Biz de bugün dostun sözüyle devam edelim:
“Açıkta aradığın zaman gizlidir, gizli de aradığın zaman meydanda. İşte sana olmayacak, işte sana boşuna heves, kim bu inciyi, kim bu denizi bulduysa LÂ oldu, ne İlla’yı buldu ne İllallah’ı.
Ne işarete sığar, ne aşikâr anlatılır, ne kimse onu bilir ne kimse ondan nişâne bulur.
Yüceyle aşağı birbirine dost olunca insan, sırlardan meydana gelmiş bir şey oldu. Fakat kimse onun sırlarını anlamadı, onun işi her yoksulun kârı değil.
Pek büyük pek engin olan böyle bir denizde âlem bir zerredir, zerrede âlem.
Âlemde bir zerre kaybolduysa ne çıkar, bu denizde ancak iki hava kabarcığı yol olur… İşte o kadar.
Felek nedir? Baş aşağı dönmüş, kararsızlıkta karar kılan bir şey. Bu sırrı anlatmak istiyor, istiyor amma böyle başı dönüp dururken nerden anlatacak.
Bu yol her an biraz daha uzamada, biraz daha sonsuzlaşmada. ”

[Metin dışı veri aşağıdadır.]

-- ==== Sys2Proof/Machine/CrossLane.lean ====
section
/-! DEFINITION. The cross-lane instructions: SHFL, SHFLI, VOTE, REDUX, SCAN and MATCH (R145–R150). -/

namespace Sys2Proof.Machine

/-! ## SHFL and SHFLI (R146) -/

/-- Each executing thread takes the element of its source thread; the elements are read as their own threads would read
them (R145). `srcs` reads the source indices. -/
def shuffle (cx : Cx) (d a : Nat) (marks : Nat) (regs : List Nat) (more : List (Nat × Nat)) (srcs : M (List Nat)) : M Unit := do
  let wide := isWide (unitType cx.h 2)
  let n := if wide then 2 else 1
  refillSpecs cx (specRegs d n) ((a, n) :: more)
  let src ← srcs
  let x ← getG cx.g
  let need := maskOf x.w (fun u => (laneList x.w cx.exe).any (fun t => lane 0 src t == u))
  let v ← readEl cx need a wide
  applyMarks cx marks regs
  writeEl cx d wide (gen x.w (fun t => lane 0#64 v (lane 0 src t)))

def shfl (rel : Bool) (f : FV3) (s : State) : Host.Outcome State Fault Refusal :=
  issue f.z 0x44 { mode := true, type := true } false
    (fun cx => do
      okSpec f.a.toNat
      okSpec f.b.toNat
      okDest f.d.toNat
      okMark f.l f.a.toNat
      okMark f.m f.b.toNat
      if isWide (unitType cx.h 2) then do
        okPair f.d.toNat
        okPair f.a.toNat
      else pure ())
    (fun cx => skipMarks cx (countMarks f.l f.m) (thenNext (do
      let n := if isWide (unitType cx.h 2) then 2 else 1
      shuffle cx f.d.toNat f.a.toNat (countMarks f.l f.m) (specMark f.l f.a.toNat n ++ specMark f.m f.b.toNat 1) [(f.b.toNat, 1)] (do
        let b ← readOp cx cx.exe f.b.toNat
        let x ← getG cx.g
        return gen x.w (fun t =>
          if rel then (((t : Int) + (lane 0#32 b t).toInt) % (x.w : Int)).toNat else (lane 0#32 b t).toNat % x.w))))) s
/-- SHFL.ABS. -/
def execShflAbs (f : FV3) (s : State) : Host.Outcome State Fault Refusal := shfl false f s
/-- SHFL.REL. -/
def execShflRel (f : FV3) (s : State) : Host.Outcome State Fault Refusal := shfl true f s

/-- A form of SHFLI: its limit on k, and the source of each thread. -/
def shfli (ok : Nat → Nat → Bool) (src : Nat → Nat → Nat → Nat) (f : FVK6) (s : State) : Host.Outcome State Fault Refusal :=
  issue f.z 0x45 { mode := true, type := true } false
    (fun cx => do
      okSpec f.a.toNat
      okDest f.d.toNat
      okMark f.l f.a.toNat
      let x ← getG cx.g
      guardM (ok x.w f.k.toNat) (.trap 2 0#64 0 0 0 0#64)
      if isWide (unitType cx.h 2) then do
        okPair f.d.toNat
        okPair f.a.toNat
      else pure ())
    (fun cx => skipMarks cx (countMarks f.l false) (thenNext (do
      let n := if isWide (unitType cx.h 2) then 2 else 1
      let x ← getG cx.g
      shuffle cx f.d.toNat f.a.toNat (countMarks f.l false) (specMark f.l f.a.toNat n) []
        (pure (gen x.w (fun t => src x.w f.k.toNat t)))))) s
/-- SHFLI.BC. -/
def execShfliBc (f : FVK6) (s : State) : Host.Outcome State Fault Refusal := shfli (fun w k => decide (k < w)) (fun _ k _ => k) f s
/-- SHFLI.ROT. -/
def execShfliRot (f : FVK6) (s : State) : Host.Outcome State Fault Refusal := shfli (fun w k => decide (k < w)) (fun w k t => (t + k) % w) f s
/-- SHFLI.REV. -/
def execShfliRev (f : FVK6) (s : State) : Host.Outcome State Fault Refusal :=
  shfli (fun w k => decide (1 ≤ k) && decide (2 ^ k ≤ w)) (fun _ k t => t ^^^ (2 ^ k - 1)) f s
/-- SHFLI.SWAP. -/
def execShfliSwap (f : FVK6) (s : State) : Host.Outcome State Fault Refusal :=
  shfli (fun w k => decide (2 ^ (k + 1) ≤ w)) (fun _ k t => t ^^^ 2 ^ k) f s

/-! ## VOTE (R147) -/

/-- A census of a predicate over the executing threads: `r` is given the threads and those among them where it is
true. -/
def vote (r : Nat → W64 → W64 → W64) (f : FVote) (s : State) : Host.Outcome State Fault Refusal :=
  issue f.z 0x46 {} false (fun _ => pure ())
    (fun cx => skipIfNone cx (thenNext (do
      let x ← getG cx.g
      let p ← readP cx f.p.toNat
      writeS cx f.d.toNat (r x.w cx.exe (p &&& cx.exe))))) s
/-- VOTE.MASK. -/
def execVoteMask (f : FVote) (s : State) : Host.Outcome State Fault Refusal := vote (fun _ _ m => m) f s
/-- VOTE.COUNT. -/
def execVoteCount (f : FVote) (s : State) : Host.Outcome State Fault Refusal := vote (fun _ _ m => n64 (popc m)) f s
/-- VOTE.FIRST. -/
def execVoteFirst (f : FVote) (s : State) : Host.Outcome State Fault Refusal :=
  vote (fun w _ m => if m = 0#64 then 64#64 else n64 (lowLane w m)) f s
/-- VOTE.LAST. -/
def execVoteLast (f : FVote) (s : State) : Host.Outcome State Fault Refusal :=
  vote (fun w _ m => if m = 0#64 then 64#64 else n64 (((laneList w m).getLast?).getD 0)) f s
/-- VOTE.PARITY. -/
def execVoteParity (f : FVote) (s : State) : Host.Outcome State Fault Refusal := vote (fun _ _ m => n64 (popc m % 2)) f s
/-- VOTE.FULL. -/
def execVoteFull (f : FVote) (s : State) : Host.Outcome State Fault Refusal := vote (fun _ e m => b64 (m == e)) f s
/-- VOTE.EMPTY. -/
def execVoteEmpty (f : FVote) (s : State) : Host.Outcome State Fault Refusal := vote (fun _ _ m => b64 (m == 0#64)) f s

/-! ## REDUX and SCAN (R148, R149) -/

/-- A value on the way through a tree: an exact integer, or a floating-point pattern with the events met. -/
structure Node where
  i : Int
  b : Nat
  ev : Ev
  deriving DecidableEq, Repr

/-- The combination of two nodes, EMPTY being `none`. -/
def join (r : Node → Node → Node) : Option Node → Option Node → Option Node
  | none, y => y
  | x, none => x
  | some x, some y => some (r x y)

/-- One level of the tree: neighbours combined. -/
def pairUp (r : Node → Node → Node) : List (Option Node) → List (Option Node)
  | a :: b :: t => join r a b :: pairUp r t
  | l => l
/-- The nodes of level `n` (R149). -/
def levels (r : Node → Node → Node) : Nat → List (Option Node) → List (Option Node)
  | 0, l => l
  | n + 1, l => levels r n (pairUp r l)
/-- The doubling steps of prefix from the step 2^k on, within segments of `l` threads. -/
def scanSteps (r : Node → Node → Node) (l : Nat) : Nat → Nat → List (Option Node) → List (Option Node)
  | 0, _, z => z
  | n + 1, d, z => scanSteps r l n (2 * d) (gen z.length (fun t => if d ≤ t % l then join r (z.getD (t - d) none) (z.getD t none) else z.getD t none))

/-- The operators of R148 by code, on a type. -/
def reduceOp (code ty : Nat) (h : Hints) (x y : Node) : Node :=
  if isFloat ty then
    let f := fmtOf ty
    let (b, ev) := match code with
      | 0 => fpAdd f (fpMode h) x.b y.b
      | 1 => fpMinMax f (fpMode h) false false x.b y.b
      | _ => fpMinMax f (fpMode h) true false x.b y.b
    { i := 0, b := b, ev := (x.ev.or y.ev).or ev }
  else
    let n := tyBits ty
    let u (i : Int) : Nat := (i % (2 ^ n : Nat)).toNat
    let i : Int := match code with
      | 0 => x.i + y.i
      | 1 => min x.i y.i
      | 2 => max x.i y.i
      | 3 => ofBits n (isSigned ty) (u x.i &&& u y.i)
      | 4 => ofBits n (isSigned ty) (u x.i ||| u y.i)
      | _ => ofBits n (isSigned ty) (u x.i ^^^ u y.i)
    { i := i, b := 0, ev := {} }

/-- The identities of R148. -/
def identityOf (code ty : Nat) : Node :=
  let n := tyBits ty
  if isFloat ty then
    let f := fmtOf ty
    { i := 0, b := if code == 1 then f.infBits else if code == 2 then f.signBit + f.infBits else 0, ev := {} }
  else
    { i := match code with | 1 => tyMax ty | 2 => tyMin ty | 3 => ofBits n (isSigned ty) (2 ^ n - 1) | _ => 0, b := 0, ev := {} }

/-- A node as a held element: a sum is clamped once under SAT; a NaN is the canonical one (R55). -/
def nodeOut (code ty : Nat) (h : Hints) (x : Node) : LaneOut :=
  if isFloat ty then { v := holdBits ty (if (decodeF (fmtOf ty) false x.b).isNan then (fmtOf ty).nanBits else x.b), ev := x.ev }
  else satInt ty (code == 0 && satOf h) x.i
/-- The 64 bits a scalar destination receives. -/
def nodeScalar (code ty : Nat) (h : Hints) (x : Node) : W64 × Bool :=
  let o := nodeOut code ty h x
  if isFloat ty then (o.v, false)
  else
    let v := if satOf h && code == 0 then clampI (tyMin ty) (tyMax ty) x.i else ofBits (tyBits ty) (isSigned ty) (x.i % (2 ^ tyBits ty : Nat)).toNat
    (BitVec.ofInt 64 v, o.sat)

def log2N : Nat → Nat
  | 16 => 4
  | 32 => 5
  | _ => 6

/-- Checks of REDUX and SCAN (R148). -/
def reduceStatic (cx : Cx) (code seg : Nat) (l : Bool) (d a : Nat) (redux : Bool) : M Unit := do
  okSpec a
  okSpec d
  let ty := unitType cx.h 2
  guardM (decide (ty ≤ 11) && (decide (code ≤ 2) || !isFloat ty)) (.trap 1 0#64 0 0 0 0#64)
  let x ← getG cx.g
  guardM (seg != 7 && decide (seg == 0 ∨ 2 ^ seg ≤ x.w)) (.trap 2 0#64 0 0 0 0#64)
  if redux && decide (96 ≤ d) then guardM (seg == 0) (.trap 2 0#64 0 0 0 0#64) else okDest d
  okMark l a
  if isWide ty then do
    okPair a
    okPair d
  else pure ()

/-- The source elements as nodes, read under FTZ (R55, R56): EMPTY for a thread that does not execute. -/
def sources (cx : Cx) (l : Bool) (a d : Nat) : M (List (Option Node)) := do
  let ty := unitType cx.h 2
  let n := if isWide ty then 2 else 1
  refillSpecs cx (specRegs d n) [(a, n)]
  let v ← readEl cx cx.exe a (isWide ty)
  applyMarks cx (countMarks l false) (specMark l a n)
  let x ← getG cx.g
  let node (y : W64) : Node :=
    if isFloat ty then { i := 0, b := flushed (fmtOf ty) (fpMode cx.h) (eltBits ty y), ev := { inv := isSnan (fmtOf ty) (eltBits ty y) } }
    else { i := eltInt ty y, b := 0, ev := {} }
  return gen x.w (fun t => if hasLane cx.exe t then some (node (lane 0#64 v t)) else none)

/-- Every event met anywhere in a tree, once (R151). -/
def eventsOf (l : List (Option Node)) : Ev := l.foldl (fun e n => match n with | some n => e.or n.ev | none => e) {}

def redux (code : Nat) (f : FRedux) (s : State) : Host.Outcome State Fault Refusal :=
  issue f.z 0x47 { mode := true, type := true } false
    (fun cx => reduceStatic cx code f.s.toNat f.l f.d.toNat f.a.toNat true)
    (fun cx => skipMarks cx (countMarks f.l false) (thenNext (do
      let ty := unitType cx.h 2
      let xs ← sources cx f.l f.a.toNat f.d.toNat
      let x ← getG cx.g
      let seg := f.s.toNat
      let k := if seg == 0 then log2N x.w else seg
      let rs := levels (reduceOp code ty cx.h) k xs
      let at' (t : Nat) : Node := ((rs.getD (t / 2 ^ k) none)).getD (identityOf code ty)
      if 96 ≤ f.d.toNat then do
        let (v, sat) := nodeScalar code ty cx.h (at' 0)
        writeS cx (f.d.toNat - 96) v
        noteSat cx sat
      else do
        let outs := gen x.w (fun t => nodeOut code ty cx.h (at' t))
        writeEl cx f.d.toNat (isWide ty) (outs.map (·.v))
        noteSat cx ((laneList x.w cx.exe).any (fun t => (lane { v := 0#64 } outs t).sat))
      if isFloat ty then noteEvents cx ty [eventsOf rs] else pure ()))) s

def scan (code : Nat) (f : FScan) (s : State) : Host.Outcome State Fault Refusal :=
  issue f.z 0x48 { mode := true, type := true } false
    (fun cx => reduceStatic cx code f.s.toNat f.l f.d.toNat f.a.toNat false)
    (fun cx => skipMarks cx (countMarks f.l false) (thenNext (do
      let ty := unitType cx.h 2
      let xs ← sources cx f.l f.a.toNat f.d.toNat
      let x ← getG cx.g
      let k := if f.s.toNat == 0 then log2N x.w else f.s.toNat
      let z := scanSteps (reduceOp code ty cx.h) (2 ^ k) k 1 xs
      let at' (t : Nat) : Option Node := if f.e then (if t % 2 ^ k == 0 then none else z.getD (t - 1) none) else z.getD t none
      let outs := gen x.w (fun t => nodeOut code ty cx.h ((at' t).getD (identityOf code ty)))
      writeEl cx f.d.toNat (isWide ty) (outs.map (·.v))
      noteSat cx ((laneList x.w cx.exe).any (fun t => (lane { v := 0#64 } outs t).sat))
      if isFloat ty then noteEvents cx ty [eventsOf z] else pure ()))) s

/-- REDUX.ADD. -/
def execReduxAdd (f : FRedux) (s : State) : Host.Outcome State Fault Refusal := redux 0 f s
/-- REDUX.MIN. -/
def execReduxMin (f : FRedux) (s : State) : Host.Outcome State Fault Refusal := redux 1 f s
/-- REDUX.MAX. -/
def execReduxMax (f : FRedux) (s : State) : Host.Outcome State Fault Refusal := redux 2 f s
/-- REDUX.AND. -/
def execReduxAnd (f : FRedux) (s : State) : Host.Outcome State Fault Refusal := redux 3 f s
/-- REDUX.OR. -/
def execReduxOr (f : FRedux) (s : State) : Host.Outcome State Fault Refusal := redux 4 f s
/-- REDUX.XOR. -/
def execReduxXor (f : FRedux) (s : State) : Host.Outcome State Fault Refusal := redux 5 f s
/-- SCAN.ADD. -/
def execScanAdd (f : FScan) (s : State) : Host.Outcome State Fault Refusal := scan 0 f s
/-- SCAN.MIN. -/
def execScanMin (f : FScan) (s : State) : Host.Outcome State Fault Refusal := scan 1 f s
/-- SCAN.MAX. -/
def execScanMax (f : FScan) (s : State) : Host.Outcome State Fault Refusal := scan 2 f s
/-- SCAN.AND. -/
def execScanAnd (f : FScan) (s : State) : Host.Outcome State Fault Refusal := scan 3 f s
/-- SCAN.OR. -/
def execScanOr (f : FScan) (s : State) : Host.Outcome State Fault Refusal := scan 4 f s
/-- SCAN.XOR. -/
def execScanXor (f : FScan) (s : State) : Host.Outcome State Fault Refusal := scan 5 f s

/-! ## MATCH (R150) -/

/-- Each executing thread's place among the executing threads that have its key. -/
def sortKeys (masked : Bool) (f : FV3) (s : State) : Host.Outcome State Fault Refusal :=
  issue f.z 0x49 {} false
    (fun cx => vecStatic cx [2] 2 f.d.toNat [(f.l, f.a.toNat), (f.m, f.b.toNat)])
    (fun cx => skipMarks cx (countMarks f.l f.m) (thenNext (do
      refillSpecs cx (specRegs f.d.toNat 1) [(f.a.toNat, 1), (f.b.toNat, 1)]
      let a ← readOp cx cx.exe f.a.toNat
      let b ← readOp cx cx.exe f.b.toNat
      applyMarks cx (countMarks f.l f.m) (specMark f.l f.a.toNat 1 ++ specMark f.m f.b.toNat 1)
      let x ← getG cx.g
      let key (t : Nat) : W32 × W32 := if masked then (lane 0#32 a t &&& lane 0#32 b t, 0#32) else (lane 0#32 a t, lane 0#32 b t)
      let act := laneList x.w cx.exe
      writeD cx f.d.toNat (gen x.w (fun t =>
        let same := act.filter (fun u => key u == key t)
        n32 ((same.filter (fun u => decide (u < t))).length + same.length * 2 ^ 8 + (same.headD 0) * 2 ^ 16 + (same.getLastD 0) * 2 ^ 24)))))) s
/-- MATCH on pairs. -/
def execMatchPair (f : FV3) (s : State) : Host.Outcome State Fault Refusal := sortKeys false f s
/-- MATCH.MASK. -/
def execMatchMask (f : FV3) (s : State) : Host.Outcome State Fault Refusal := sortKeys true f s

end Sys2Proof.Machine
end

Fakat bu uzayan yolda bir sır vardır, sırra bir şeylerle karışmıştır, sevdiğiyle birlikte dünya ve ukba birleşir, tuz olur, ruh olur, insan ne yaratmışsa yaratmıştır, o tuzdan, bir sır gibidir az çok ilah olduğumuzdan. O güç teslimiyetle birlikte gayreti getirir, çıktığın yolda bugün yelken açık yapayalnız gözlerin arkaya çevrilmeyerek pervasız, Yürü! Hür maviliğin bittiği son hadde kadar, diyerek, Âdem, nefes aldıkça, güç yettikçe mücadeleye devam eder.